The second story is my coming-out story, and how I’d dreamed of the moment the way some people dream of their wedding day. In the end, though, the whole family kind of shrugged and said they knew all along while Clem stole the show (without warning me) and dropped the bomb that she was gay too. My third and final story was a recounting of last night and how my disappointment over the results of Fiercest of Them All had turned into a very specific kind of motivation that had spurred me on to create this very video.

“And that’s why I’m here in this wig and lipstick,” I said. “Eat your heart out, y’all. Miss Pumpkin Patch is here to slay the day and my fat ass won’t take no for an answer. Your season seventeen queen has arrived. Game fucking on.”

Clem sits beside me, her jaw unhinged. “That. Was. FIERCE.” She turns to me and grips my shoulder. “You never told me you wanted to do drag, Waylon!”

I shrug. “It didn’t even feel like drag. It’s like I was showcasing a very specific part of myself, ya know?”

She gasps. “Waylon, what if they actually cast you?”

I scoff. “Never gonna happen. I’ve never even performed. I probably won’t even send it in.”

She jumps up to her feet, standing on my mattress as she towers over me. “What are you talking about? You have to send it in!”

“Clem. Come on. The people who try out for these shows are pros. They’re actual performers. This was just for fun.”

She crosses her arms over her chest before plopping back down and nuzzling against my shoulder. “You know, Hannah says the Hideaway has a few drag nights.”

I shake my head. “I’m good.” The Hideaway is the scary former biker bar outside of town that could barely stay in business, so for three nights a week they have what they call Rainbow Nights, and it’s definitely not a church outreach event dedicated to celebrating the promise of God’s love like Mrs. Michalchuk, my former Sunday school teacher, had thought it was.
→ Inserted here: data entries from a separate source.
-- ==== Sys2Proof/Machine/Vectors.lean ====
section
/-! DEFINITION. Indexes: exact arithmetic on vectors with directed rounding, what an insert stores, visibility, epochs and
tombstones (07_scan.md, 08_search.md). -/
namespace Sys2Proof.Machine

/-! ## Exact values and directed rounding -/

/-- An exact dyadic value: an integer and the exponent of its unit. -/
abbrev Ex := Int × Int

/-- The exact value of a word; an infinity stands beyond every finite word, a NaN for 0. -/
def exOf (w : Word) : Ex :=
  match fpOf w with
  | .nan => (0, 0)
  | .inf n => (sgn n 1, 400)
  | .fin n m e => (sgn n m, e)

/-- Sum, difference and product of exact values. -/
def exAdd (a b : Ex) : Ex :=
  let u := min a.2 b.2
  (a.1 * 2 ^ (a.2 - u).toNat + b.1 * 2 ^ (b.2 - u).toNat, u)
def exSub (a b : Ex) : Ex := exAdd a (-b.1, b.2)
def exMul (a b : Ex) : Ex := (a.1 * b.1, a.2 + b.2)

/-- Order of exact values. -/
def exLt (a b : Ex) : Bool := decide ((exSub a b).1 < 0)

/-- The next magnitude code of a word, away from zero. -/
def awayFrom0 (w : Word) : Word := if isInf w then w else w + 1

/-- The FP32 value nearest to an exact one, ties to even. -/
def wordNear (x : Ex) : Word := if x.1 = 0 then zero32 else (round32 (decide (x.1 < 0)) x.1.natAbs x.2).1

/-- The greatest FP32 value at or below an exact one, toward −∞. -/
def wordDown (x : Ex) : Word :=
  if x.1 = 0 then zero32
  else
    let t := (trunc32 (decide (x.1 < 0)) x.1.natAbs x.2).1
    if x.1 < 0 ∧ exLt x (exOf t) then awayFrom0 t else t

/-- The least FP32 value at or above an exact one, toward +∞. -/
def wordUp (x : Ex) : Word :=
  if x.1 = 0 then zero32
  else
    let t := (trunc32 (decide (x.1 < 0)) x.1.natAbs x.2).1
    if 0 < x.1 ∧ exLt (exOf t) x then awayFrom0 t else t

/-- The FP32 value next below a word (R250). -/
def predWord (w : Word) : Word :=
  if isZero w then 0x80000001#32 else if decide ((exOf w).1 < 0) then awayFrom0 w else w - 1

/-- √x of a value at or above 0, to 64 bits and more below its unit: the floor, and whether anything was cut. -/
def exSqrt (x : Ex) : Ex × Bool :=
  let x : Ex := if x.2 % 2 = 0 then x else (2 * x.1, x.2 - 1)
  let v := x.1.toNat * 2 ^ 128
  let r := isqrt v
  (((r : Int), x.2 / 2 - 64), decide (r * r < v))

/-- A value slightly above, where anything was cut: for roundings that see only which side it lies on. -/
def exSticky (x : Ex × Bool) : Ex := (2 * x.1.1 + (one x.2 : Nat), x.1.2 - 1)

/-- Square roots rounded to nearest, up and down. -/
def sqrtNear (x : Ex) : Word := wordNear (exSticky (exSqrt x))
def sqrtUp (x : Ex) : Word := wordUp (exSticky (exSqrt x))

/-- a ÷ b for b ≠ 0, to 200 bits: a quotient with a sticky bit. -/
def exDiv (a b : Ex) : Ex :=
  if b.1 = 0 then (0, 0)
  else
    let n := a.1.natAbs * 2 ^ 200
    let q := n / b.1.natAbs
    let m : Nat := 2 * q + one (decide (0 < n % b.1.natAbs))
    (if decide (a.1 < 0) == decide (b.1 < 0) then (m : Int) else -(m : Int), a.2 - b.2 - 201)

/-- Σ of products. -/
def exDot : List Word → List Word → Ex
  | a :: as, b :: bs => exAdd (exMul (exOf a) (exOf b)) (exDot as bs)
  | _, _ => (0, 0)

/-- Σ (aᵢ − bᵢ)². -/
def exDist : List Word → List Word → Ex
  | a :: as, b :: bs => let d := exSub (exOf a) (exOf b); exAdd (exMul d d) (exDist as bs)
  | _, _ => (0, 0)

/-- Order of merits: −0 and +0 count as equal (R245). -/
def meritKey (w : Word) : Int := if isZero w then 0 else order32 w

/-! ## Index parameters (R247) -/

/-- METRIC, VFMT and M of an index region. -/
def metricOf (param : Nat) : Nat := bitsOf param 7 6
def vfmtOf (param : Nat) : Fmt :=
  match bitsOf param 10 8 with
  | 0 => .fp32
  | 1 => .bf16
  | 2 => .fp16
  | 3 => .e4m3
  | _ => .e5m2
def subspaces (param : Nat) : Nat := 2 ^ bitsOf param 14 11

/-- Bytes of a stored vector. -/
def vectorLen (param : Nat) : Nat := dimOf param * ((vfmtOf param).width / 8)

/-- Bytes of a list entry (R249). -/
def entryLen (r : Region) : Nat :=
  ceilDiv (32 + (if r.type = 4 then subspaces r.param else dimOf r.param / 8)) 8 * 8

/-- The elements of a vector in memory, widened exactly. -/
def vectorOf (f : Fmt) (l : List Byte) (at_ n : Nat) : List Word :=
  (List.range n).map (fun i => toF32 f (fieldAt l (at_ + i * (f.width / 8)) (f.width / 8)))

/-- Whether every element is finite. -/
def allFinite (v : List Word) : Bool := v.all isFinite

/-- Whether every element is zero. -/
def allZero (v : List Word) : Bool := v.all isZero

/-- x ÷ ‖x‖, norm and quotients rounded to nearest (R250, R253). -/
def normalise (v : List Word) : List Word :=
  let n := sqrtNear (exDot v v)
  if isZero n then v else v.map (fun x => wordNear (exDiv (exOf x) (exOf n)))

/-- A vector as it is stored: under METRIC 1 normalised and rounded to nearest in VFMT (R250). -/
def storedVector (param : Nat) (v : List Word) : List Word :=
  if metricOf param = 1 then (normalise v).map (fun x => toF32 (vfmtOf param) (narrow (vfmtOf param) 0 0 x).1) else v

/-- The score of a stored vector against a prepared query: exact, rounded once (R244). -/
def exactScore (param : Nat) (q x : List Word) : Word := if metricOf param = 2 then wordNear (exDist q x) else wordNear (exDot q x)

/-- The merit of a score. -/
def meritOf (param : Nat) (score : Word) : Word := if metricOf param = 2 then fneg score else score

/-! ## Placement of slabs and clusters (R214, R248) -/

/-- Slabs of 1 MiB that a region holds. -/
def regionSlabs (r : Region) : Nat := r.sizeGib * (packagesOf r.spMask).length * 1024

/-- The slab length and its header. -/
def slabLen : Nat := 1048576
def slabHead : Nat := 64

/-- Bytes with their CRC-32C, taken over them with zeros in its place, after them. -/
def sealed (l : List Byte) : List Byte := l ++ leBytes 4 (crc32c (l ++ List.replicate 4 0))

/-- Whether part of a slab cannot be read: a unit of it is lost or its package is unreachable (R238, R277). -/
def slabUnread (s : State) (r : Region) (slab len : Nat) : Bool :=
  (blocksOf (slab * slabLen) len).any (fun b => blockLost s r b) || !reachable s (homePkg r slab)

/-- Drops what the write buffer and the map hold of a slab that compaction has left empty (R222). -/
def freeSlabUnits (s : State) (r : Region) (slab : Nat) : State :=
  foldState (fun s (h : Nat × Nat) =>
    if mapGet (pkg s h.1) h.2 ≠ entryUnmapped ∨ (pkg s h.1).wbuf.any (fun d => d.lunit == h.2) then deallocUnit s h.1 h.2 else s)
    s ((List.range 64).map (fun j => homeOf s r (slab * 64 + j)))

/-! ## The durable copy of a tombstone table (R221, R269) -/

/-- Tombstones that one package's table holds of a region. -/
def tombsOf (s : State) (rtype id p : Nat) : List Tomb :=
  s.corpus.tombs.filter (fun t => t.rtype == rtype && t.region == id && t.package == p)

/-- The k-th slab from the top of a package's share of a region. The durable copies of tombstones grow downward from there (log entry 131). -/
def topSlab (r : Region) (p k : Nat) : Nat :=
  (r.sizeGib * 32 - 1 - k / 32) * regionChans r + ((packagesOf r.spMask).takeWhile (fun q => q != p)).length * 32 + (31 - k % 32)

/-- Slabs that the durable copy of a table of `n` tombstones takes. -/
def tombSlabs (n : Nat) : Nat := ceilDiv (16 * n) slabLen

/-- Whether a slab of a region belongs to a tombstone table. -/
def underTombs (s : State) (r : Region) (slab : Nat) : Bool :=
  let p := homePkg r slab
  (List.range (tombSlabs (tombsOf s r.type r.id p).length)).any (fun k => topSlab r p k == slab)

/-- Where in its region the `i`-th unit of a package's tombstone table lies. -/
def tombUnitAt (r : Region) (p i : Nat) : Nat := topSlab r p (i / 64) * slabLen + i % 64 * 16384

/-- The units of a table that the tombstones `lo` to `hi - 1` lie in. -/
def tombSpan (lo hi : Nat) : List Nat := (List.range (ceilDiv hi 1024)).filter (fun i => decide (lo / 1024 ≤ i))

/-- The 1,024 tombstones of one unit, 16 bytes each: the RID, then the epoch. -/
def tombBytes (ts : List Tomb) (i : Nat) : List Byte :=
  let l := ((ts.drop (1024 * i)).take 1024).flatMap (fun t => leBytes 8 t.rid ++ leBytes 8 t.epoch)
  l ++ List.replicate (16384 - l.length) 0

/-- Writes the units of a package's table that hold the tombstones `lo` to `hi - 1`. -/
def writeTombs (s : State) (r : Region) (p lo hi : Nat) : State :=
  foldState (fun s i => writeRegion s r (tombUnitAt r p i) (tombBytes (tombsOf s r.type r.id p) i)) s (tombSpan lo hi)

/-- The package units that such a write touches. -/
def tombUnits (s : State) (r : Region) (p lo hi : Nat) : List (Nat × Nat) :=
  (tombSpan lo hi).flatMap (fun i => spanUnits s r (tombUnitAt r p i) 16384)

/-- How many tombstones a package's table of a region holds, and how many of some others belong to it. -/
def tombGrowth (s : State) (r : Region) (new : List Tomb) (p : Nat) : Nat × Nat :=
  let n := (tombsOf s r.type r.id p).length
  (n, n + (new.filter (fun t => t.package == p)).length)

/-- The package units that the durable copies of new tombstones of a region touch. -/
def growthUnits (s : State) (r : Region) (new : List Tomb) : List (Nat × Nat) :=
  (packagesOf r.spMask).flatMap (fun p => let n := tombGrowth s r new p; if n.1 < n.2 then tombUnits s r p n.1 n.2 else [])

/-- Whether the write buffer takes the durable copies of new tombstones of a region (R219). -/
def tombsEnter (s : State) (r : Region) (new : List Tomb) : Bool := unitsFit s (growthUnits s r new)

/-- Adds tombstones of a region to its tables, and to their durable copies. -/
def addTombs (s : State) (r : Region) (new : List Tomb) : State :=
  let u := s
  let s := { s with corpus := { s.corpus with tombs := s.corpus.tombs ++ new } }
  foldState (fun s p => let n := tombGrowth u r new p; if n.1 < n.2 then writeTombs s r p n.1 n.2 else s) s (packagesOf r.spMask)

/-- Drops tombstones of a region from its tables, and writes the copies of the tables that they leave. -/
def dropTombs (s : State) (r : Region) (gone : Tomb → Bool) : State :=
  let u := s
  let s := { s with corpus := { s.corpus with tombs := s.corpus.tombs.filter (fun t => !(t.rtype == r.type && t.region == r.id && gone t)) } }
  foldState (fun s p => if (tombsOf u r.type r.id p).any gone then writeTombs s r p 0 (tombsOf u r.type r.id p).length else s) s (packagesOf r.spMask)

/-- The package units that dropping tombstones writes. -/
def dropUnits (s : State) (r : Region) (gone : Tomb → Bool) : List (Nat × Nat) :=
  (packagesOf r.spMask).flatMap (fun p =>
    if (tombsOf s r.type r.id p).any gone then tombUnits s r p 0 (tombsOf s r.type r.id p).length else [])

/-! ## Indexes -/

/-- An index's contents. -/
def findIndex (s : State) (rtype id : Nat) : Option Index := s.corpus.indexes.find? (fun x => x.rtype == rtype && x.id == id)

/-- Stores an index's contents. -/
def setIndex (s : State) (x : Index) : State :=
  let others := s.corpus.indexes.filter (fun y => !(y.rtype == x.rtype && y.id == x.id))
  { s with corpus := { s.corpus with indexes := others ++ [x] } }

/-- Entries of a list slab and vectors of a vector slab (R248). -/
def perList (r : Region) : Nat := (slabLen - slabHead) / entryLen r
def perVec (r : Region) : Nat := (slabLen - slabHead) / vectorLen r.param

/-- Entries of an index that have a place and have not committed: those of INSERTs and of EMBED batches under way. -/
def pendingFor (s : State) (rtype id : Nat) : List Entry :=
  s.search.queries.flatMap (fun q => if !q.done && q.op == 2 && q.rtype == rtype && q.region == id then q.pendingEntries else []) ++
  s.scan.jobs.flatMap (fun j =>
    if !j.done && j.op == 4 && (if bitOf j.form 7 then 4 else 3) == rtype && j.form % 64 == id then j.pendingEntries else [])

/-- The slabs that they take. -/
def pendingSlabsFor (s : State) (rtype id : Nat) : List IndexSlab :=
  s.search.queries.flatMap (fun q => if !q.done && q.op == 2 && q.rtype == rtype && q.region == id then q.pendingSlabs else []) ++
  s.scan.jobs.flatMap (fun j =>
    if !j.done && j.op == 4 && (if bitOf j.form 7 then 4 else 3) == rtype && j.form % 64 == id then j.pendingSlabs else [])

/-- An index with what is pending for it. -/
def heldIndex (s : State) (x : Index) : Index :=
  { x with entries := x.entries ++ pendingFor s x.rtype x.id, slabs := x.slabs ++ pendingSlabsFor s x.rtype x.id }

/-- Records of APPENDs under way. -/
def pendingRecords (s : State) : List Record := s.scan.jobs.flatMap (fun j => if j.op = 1 then j.pending else [])

/-- The slabs of a region that records, entries or vectors take. -/
def slabsUsed (s : State) (r : Region) : List Nat :=
  if r.type = 2 then ((s.corpus.records ++ pendingRecords s).filter (fun x => x.region == r.id)).map (·.slab)
  else match findIndex s r.type r.id with
    | none => []
    | some x => (heldIndex s x).slabs.map (·.slab)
“You know—” I start, intent on asking her about my discovery. By the time I fell asleep last night, I’d convinced myself that the email was no big deal. Just Clem testing the waters to see if she could even get in and how far she could take it before backing out. The same thing happened with swim team in tenth grade. She joined, quickly became the best on the team, and won the district championship in the hundred-meter butterfly. When the time came to pick it back up again the following year, she skipped out and said she’d already proven to herself she could do it and that was enough. Clem is a joiner. She likes to join every club and team and group there is. To her, life is a buffet, and everything from mock trial to astronomy club to the soccer team is on the menu.